The Madras Courier was an Indian English language newspaper that ran between 1785 and 1821. It was the first newspaper to be published in Madras, Madras Presidency, British India. It was the leading newspaper of its time and was the officially recognized newspaper for printing government notifications.

==History==
Madras Courier was found on 12 October 1785 by Richard Johnston, a British Army officer turned printer. The transition in career path led him to establish the first newspaper in the Madras Presidency, following the Bengal Gazette, India's first newspaper, which was launched in Calcutta in 1780. Hugh Boyd was its first editor.

Functioning as a weekly publication, the Madras Courier gained official recognition for publishing government notifications. It enjoyed the patronage of the British East India Company in its initial years. The newspaper, according to Henry Davison Love's Vestiges of Old Madras (1640-1800), benefited from privileges such as postal waivers within the presidency and exemptions on freight charges for importing printing equipment.

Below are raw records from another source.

-- ==== Sys2Proof/Machine/Operands.lean ====
section
/-!
DEFINITION. Operand forms, EXT fields, the opcode map's columns, and the checks a word passes before its entry
(R28, R34 to R51).
-/
namespace Sys2Proof.Machine

/-! ### The opcode map's columns (R44, R51) -/

/-- Class of an operation, by its opcode range. -/
def classOf (opc : Nat) : Nat :=
  if opc < 0x100 then 0 else if opc < 0x180 then 1 else if opc < 0x200 then 2 else if opc < 0x280 then 3
  else if opc < 0x300 then 4 else if opc < 0x380 then 5 else if opc < 0x3E0 then 6 else 7

/-- Rows marked priv. -/
def isPriv (opc : Nat) : Bool := [0x3E1, 0x3E2, 0x3E3, 0x3E4, 0x3E6, 0x3E7, 0x3E8, 0x3E9, 0x3EA].contains opc

/-- Rows marked branch. -/
def isBranch (opc : Nat) : Bool := (decide (0x100 ≤ opc) && decide (opc ≤ 0x105)) || opc == 0x3E1

/-- Rows listing "rnd", with or without "srh". -/
def takesRnd (opc : Nat) : Bool :=
  [0x080, 0x081, 0x082, 0x083, 0x093, 0x096, 0x097, 0x098, 0x099, 0x09A, 0x09B, 0x09C, 0x09D, 0x191, 0x303, 0x30A].contains opc
    || (decide (0x089 ≤ opc) && decide (opc ≤ 0x091))

/-- Rows listing "rnd+srh". -/
def takesSrh (opc : Nat) : Bool := [0x09B, 0x09C, 0x09D].contains opc

/-- Rows listing "sat". -/
def takesSat (opc : Nat) : Bool := [0x005, 0x006, 0x007, 0x00A, 0x024, 0x026, 0x09B, 0x09C, 0x09D].contains opc

/-- Rows listing "c required". -/
def needsC (opc : Nat) : Bool := [0x00A, 0x01B, 0x024, 0x083, 0x095, 0x09A, 0x18D].contains opc

/-- TWOSUM's c is its second result, not a source (R171). -/
def cIsResult (opc : Nat) : Bool := opc == 0x095

/-- Words that take an EXT immediate: formats B, C, J and M whose entry uses the immediate (R36, R41). -/
def takesImm (opc : Nat) : Bool :=
  (decide (0x002 ≤ opc) && decide (opc ≤ 0x004)) || (decide (0x026 ≤ opc) && decide (opc ≤ 0x02D))
    || [0x100, 0x101, 0x103, 0x106, 0x107, 0x108, 0x109, 0x10A, 0x10D, 0x300, 0x301, 0x305, 0x306].contains opc
    || (decide (0x180 ≤ opc) && decide (opc ≤ 0x18B))

/-- Format C rows that take the immediate (R36). -/
def isFormatC (opc : Nat) : Bool := decide (0x002 ≤ opc) && decide (opc ≤ 0x004)

/-- Entries of format B that take the immediate form but give the immediate no meaning: it must be 0. -/
def immUnused (opc : Nat) : Bool := opc == 0x107 || opc == 0x108

/-- Map 3 assigns the opcode (R51). -/
def assigned (opc : Nat) : Bool := wordRows.any (fun r => r.opc == opc) || opc == 0x3FF

/-- Entry of map 3 (R45). -/
def map3Entry (opc : Nat) : Nat :=
  if opc == 0 || opc == 0x3FF then 0
  else if assigned opc then opc + (if isPriv opc then 2 ^ 13 else 0) else 0xFFF

/-- The entry of an opcode in a decode table (R44). Maps 0 to 2 hold what the firmware image has installed, and the shipped
contents of map 3 otherwise (R45, R428). -/
def tableEntry (s : State) (tb : DecodeTable) (opc : Nat) : Nat :=
  match tb with
  | .map n => (match (if n < 3 then kget? s.dev.maps n else none) with
    | some es => nthD es opc 0
    | none => map3Entry opc)
  | .image es => nthD es opc 0

/-- Fields of a decode entry. -/
def entryPriv (e : Nat) : Bool := flag e 13
def entryEmu (e : Nat) : Bool := flag e 12
def entryIop (e : Nat) : Nat := fld e 0 12
/-- The opcode is unmapped. -/
def entryUnmapped (e : Nat) : Bool := !entryEmu e && entryIop e == 0xFFF
/-- Class the entry gives (R44). -/
def entryClass (e : Nat) : Nat := if entryEmu e then fld e 9 3 else classOf (entryIop e)

/-! ### One word at issue -/

/-- A register operand: its low register, how many registers, and its last-read bit (R35, R43). -/
structure Src where
  base : Nat
  n : Nat
  last : Bool
  deriving DecidableEq, Repr

/-- A single register source. -/
def src (r : BitVec 6) (last : Bool) : Src := ⟨r.toNat, 1, last⟩
/-- A pair source. -/
def srcPair (r : BitVec 6) (last : Bool) : Src := ⟨r.toNat, 2, last⟩
/-- Registers of an operand. -/
def Src.regs (a : Src) : List Nat := range a.base a.n

/-- What an instruction's entry reads: the state, its thread, the word and its EXT words. -/
structure Ctx where
  s : State
  t : Nat
  th : Thread
  iw : Word
  ctl : Option Nat
  imm : Option Nat

/-- Fields of the EXT control word (R39); 0 without one. -/
def Ctx.ctlField (k : Ctx) (lo n : Nat) : Nat := fld (k.ctl.getD 0) lo n
/-- RND. -/
def Ctx.rnd (k : Ctx) : Nat := k.ctlField 12 3
/-- SAT. -/
def Ctx.sat (k : Ctx) : Bool := k.ctlField 11 1 == 1
/-- Register number of c. -/
def Ctx.cReg (k : Ctx) : Nat := k.ctlField 5 6
/-- LC. -/
def Ctx.lc (k : Ctx) : Bool := k.ctlField 4 1 == 1
/-- IMM20, 0 without an EXT immediate word. -/
def Ctx.imm20 (k : Ctx) : Nat := fld (k.imm.getD 0) 0 20
/-- A register's value. -/
def Ctx.g (k : Ctx) (r : BitVec 6) : Word := k.th.reg r.toNat
/-- A pair's value. -/
def Ctx.g64 (k : Ctx) (r : BitVec 6) : Nat := k.th.reg64 r.toNat
/-- The thread's decode entry of an opcode (R44). -/
def Ctx.entry (k : Ctx) (opc : Nat) : Nat := tableEntry k.s k.th.table opc
/-- The value of c. -/
def Ctx.c (k : Ctx) : Word := k.th.reg k.cReg
/-- The rounding mode: the override, or the one the entry gives (R41). -/
def Ctx.mode (k : Ctx) (m : Nat) : Nat := if k.rnd = 0 then m else k.rnd - 1

/-- Format B immediate, sign-extended (R36). -/
def Ctx.immB (k : Ctx) (i : BitVec 7) : Int :=
  match k.imm with
  | none => sx i.toNat 7
  | some _ => sx (k.imm20 * 2 ^ 7 + i.toNat) 27

/-- Format B immediate, zero-extended (R36). -/
def Ctx.immBu (k : Ctx) (i : BitVec 7) : Nat :=
  match k.imm with
  | none => i.toNat
  | some _ => k.imm20 * 2 ^ 7 + i.toNat

/-- Format C immediate: imm15 sign- or zero-extended, or all 32 bits (R36). -/
def Ctx.immC (k : Ctx) (i : BitVec 15) (signed : Bool) : Word :=
  match k.imm with
  | none => if signed then word (sx i.toNat 15) else wordN i.toNat
  | some _ => wordN (fld k.imm20 0 17 * 2 ^ 15 + i.toNat)

/-- Address of the next clause header (R37). -/
def nextHeader (th : Thread) : Nat :=
  match th.clause with
  | none => th.pc
  | some c => th.pc + 4 * (c.n + 1)

/-- A target of a signed word offset of `n` bits, wider under an EXT immediate (R36, R37). -/
def Ctx.target (k : Ctx) (offset n : Nat) : Nat :=
  let o := match k.imm with
    | none => sx offset n
    | some _ => sx (k.imm20 * 2 ^ n + offset) (20 + n)
  wrap ((nextHeader k.th : Int) + 4 * o) 64

/-- Format M address: the pair plus the displacement (R36). -/
def Ctx.addrM (k : Ctx) (a : BitVec 6) : Nat :=
  wrap ((k.g64 a : Int) + (match k.imm with | none => 0 | some _ => sx k.imm20 20)) 64

/-! ### Traps raised by the shared checks -/

/-- ILLEGAL_OP (R49). -/
def Ctx.illegal (k : Ctx) (reason : Nat) : Stop :=
  let e := if reason == 4 then 0 else k.entry (fld k.iw.toNat 21 10)
  .trap causeIllegalOp (wordN (e * 2 ^ 16 + reason)) k.iw (wordN (k.ctl.getD 0)) (wordN (k.imm.getD 0))

/-- ILLEGAL_OP, reason 4, where an EXT word itself is at fault (R49). -/
def Ctx.extFault (k : Ctx) (ext : Word) : Stop :=
  .trap causeIllegalOp 4 ext (wordN (k.ctl.getD 0)) (wordN (k.imm.getD 0))

/-- The header of the clause, or the one formed for a thread resumed in mid-clause (R49). -/
def Clause.headerWord (c : Clause) : Word :=
  if c.resumed then wordN (0xC * 2 ^ 28 + c.n * 2 ^ 24 + c.cls * 2 ^ 21) else wordN c.header

/-- CLAUSE_FORM at a word (R49). -/
def Ctx.clauseForm (k : Ctx) (reason : Nat) : Stop :=
  .trap causeClauseForm (wordN reason) ((k.th.clause.map Clause.headerWord).getD 0) (wordN k.th.word) k.iw

/-- PRIV (R407). -/
def privTrap (iw : Word) : Stop := .trap causePriv 0 iw 0 0

/-- PENDING_READ (R407). -/
def Ctx.pendingTrap (k : Ctx) (r : Nat) : Stop :=
  .trap causePendingRead (wordN r) k.iw (wordN (k.ctl.getD 0)) 0

/-! ### Steps 5 to 11 of R48 -/

/-- What the shared checks decide. -/
inductive Gate where
  | off
  | stop (st : Stop)
  | go
  deriving Repr

/-- The predicate of R42 is 1. -/
def Ctx.predOn (k : Ctx) : Bool :=
  k.ctlField 15 1 == 0 || (k.th.pred (k.ctlField 17 3) != (k.ctlField 16 1 == 1))

/-- The word is the clause's last. -/
def Thread.lastWord (th : Thread) : Bool :=
  match th.clause with
  | none => true
  | some c => th.word == c.n

/-- Class and place of a branch (R28). A thread between clauses has no class to break. -/
def Ctx.classFault (k : Ctx) (cls : Nat) (branch : Bool) : Option Nat :=
  match k.th.clause with
  | none => none
  | some c => if c.cls != cls then some 4 else if branch && !k.th.lastWord then some 5 else none

/-- A field of the EXT control word the instruction does not accept (R41). -/
def Ctx.ctlMisuse (k : Ctx) (opc : Nat) : Bool :=
  match k.ctl with
  | none => needsC opc
  | some w =>
    (fld w 15 1 == 0 && fld w 16 4 != 0)
      || (k.rnd != 0 && !takesRnd opc) || (k.rnd == 6 && !takesSrh opc)
      || (k.sat && !takesSat opc)
      || (fld w 4 7 != 0 && !(needsC opc || takesSrh opc))
      || (k.lc && cIsResult opc)

/-- The EXT immediate word is not accepted, or holds bits the entry gives no meaning. -/
def Ctx.immMisuse (k : Ctx) (opc : Nat) : Bool :=
  match k.imm with
  | none => false
  | some _ => !takesImm opc || (immUnused opc && k.imm20 != 0)

/-- Registers the fourth operand names: the pair of ATOMC.b64 (R223). -/
def cWidth (i : Instr) : Nat :=
  match i with
  | .atomc _ _ _ _ _ _ m => 1 + b2n m
  | _ => 1

/-- Step 10: operand and EXT legality (R34 to R41, R50). -/
def Ctx.legality (k : Ctx) (i : Instr) (opc : Nat) : Option Stop :=
  if reservedOperand i then some (k.illegal 2)
  else if !operandsOk i || k.cReg % cWidth i != 0 then some (k.illegal 3)
  else if k.rnd == 7 then some (k.illegal 2)
  else if k.ctlMisuse opc then some (k.illegal 4)
  else if k.immMisuse opc then some (k.illegal 4)
  else if k.imm.isSome && isFormatC opc && fld k.imm20 17 3 != 0 then some (k.extFault (wordN (k.imm.getD 0)))
  else none

/-- Sources with c, where c is one (R41). DESIGN CHOICE (log 183): a conversion with a control word has c as a source in every
mode, though only SRH uses it as a seed. -/
def Ctx.allSrcs (k : Ctx) (i : Instr) (opc : Nat) (srcs : List Src) : List Src :=
  if k.ctl.isSome && (needsC opc || takesSrh opc) && !cIsResult opc then srcs ++ [⟨k.cReg, cWidth i, k.lc⟩] else srcs

/-- The lowest pending register among the sources (R32). -/
def Ctx.pendingSrc (k : Ctx) (srcs : List Src) : Option Nat :=
  (List.range 64).find? (fun r => k.th.pend.contains r && srcs.any (fun a => decide (a.base ≤ r) && decide (r < a.base + a.n)))

/-- Registers the last-read bits free (R43). -/
def freesOf (srcs : List Src) : List Nat := (srcs.filter (·.last)).flatMap Src.regs

/-- Steps 4 (an immediate form before a NOP) to 11 of R48 for a decoded word. -/
def Ctx.gate (k : Ctx) (i : Instr) (opc : Nat) (srcs : List Src) : Gate :=
  if opc == 0 && k.imm.isSome then .stop (k.extFault (wordN (k.imm.getD 0)))
  else if !k.predOn then .off
  else match (if opc == 0 then none else k.classFault (classOf opc) (isBranch opc)) with
  | some r => .stop (k.clauseForm r)
  | none =>
    if (isPriv opc || entryPriv (k.entry (fld k.iw.toNat 21 10))) && !k.th.system then .stop (privTrap k.iw)
    else match k.legality i opc with
    | some st => .stop st
    | none =>
      match k.pendingSrc (k.allSrcs i opc srcs) with
      | some r => .stop (k.pendingTrap r)
      | none => .go

/-! ### What an entry leaves -/

/-- Where control goes. -/
inductive Flow where
  /-- The next word. -/
  | next
  /-- A clause header. -/
  | branch (target : Nat)
  /-- The next word once the hold ends. -/
  | wait (w : Wait)
  /-- The entry has settled the thread itself. -/
  | done
  deriving DecidableEq, Repr

/-- A long-latency operation to issue: counter, destinations, what it does, its values if known (R26, R32). -/
structure Launch where
  ec : Nat
  dests : List Nat
  op : FlightOp
  got : Option (List Word) := none
  /-- Logical time its completion brings (R205). -/
  brings : Option Nat := none

/-- What an entry leaves: the state, registers written at once, registers a later completion writes, a long-latency
operation, where control goes, and what follows when the thread has moved. -/
structure Eff where
  st : State
  writes : List (Nat × Word) := []
  later : List Nat := []
  /-- Registers freed beyond those the operand fields name (R151). -/
  moreFrees : List Nat := []
  launch : Option Launch := none
  flow : Flow := .next
  after : State → State := id

/-- Every register the instruction maps. -/
def Eff.dests (e : Eff) : List Nat :=
  e.writes.map (·.1) ++ e.later ++ ((e.launch.map (·.dests)).getD [])

/-- Footprint after the frees with the destinations mapped (R72). -/
def footprintAfter (th : Thread) (frees dests : List Nat) : Nat :=
  ((List.range 64).filter (fun r => dests.contains r || (th.mapped r && !frees.contains r))).length

/-- Step 13: REG_BUDGET (R72). -/
def Ctx.budget (k : Ctx) (frees dests : List Nat) : Option Stop :=
  if dests.isEmpty || footprintAfter k.th frees dests ≤ k.th.budget then none
  else
    let low := (List.range 64).find? (fun r => dests.contains r && !k.th.mapped r)
    some (.trap causeRegBudget (wordN (low.getD 0)) (wordN k.th.footprint) (wordN k.th.budget) 0)

/-- A result written at once. -/
def ret (k : Ctx) (d : BitVec 6) (v : Word) : Except Stop Eff := .ok { st := k.s, writes := [(d.toNat, v)] }

/-- A pair written at once. -/
def ret64 (k : Ctx) (d : BitVec 6) (v : Nat) : Except Stop Eff :=
  .ok { st := k.s, writes := [(d.toNat, wordN (v % 2 ^ 32)), (d.toNat + 1, wordN (v / 2 ^ 32 % 2 ^ 32))] }

/-- A result that its unit writes later: its value is known at issue (R32). -/
def retLater (k : Ctx) (ec : Nat) (d : BitVec 6) (vs : List Word) : Except Stop Eff :=
  .ok { st := k.s, launch := some { ec := ec, dests := range d.toNat vs.length, op := .result vs, got := some vs } }

/-- The effect, its operation's completion bringing a logical time. -/
def Eff.bringing (e : Eff) (pts : Nat) : Eff := { e with launch := e.launch.map (fun l => { l with brings := some pts }) }

/-- The effect, in another state. -/
def inState (s : State) (r : Except Stop Eff) : Except Stop Eff := r.map (fun e => { e with st := s })

end Sys2Proof.Machine
end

In contrast to the Bengal Gazette, which was critical of the East India Company and faced suppression, the Madras Courier avoided offending the company. Nonetheless, it encountered controversies, such as debates over the legality of lotteries for public projects and accusations of libel. The paper faced challenges with the rise of competitors such as the Madras Gazette and Government Gazette, leading to its closure in 1821.

==Contents==
The newspaper typically encompassed four to six pages and featured a Latin motto, "Quicquid agunt homines" ("Whatever people do"). Its content included British news, letters to the editor, local Indian news, poetry, and advertisements. It initially released issues on Wednesdays, later switching to Thursdays.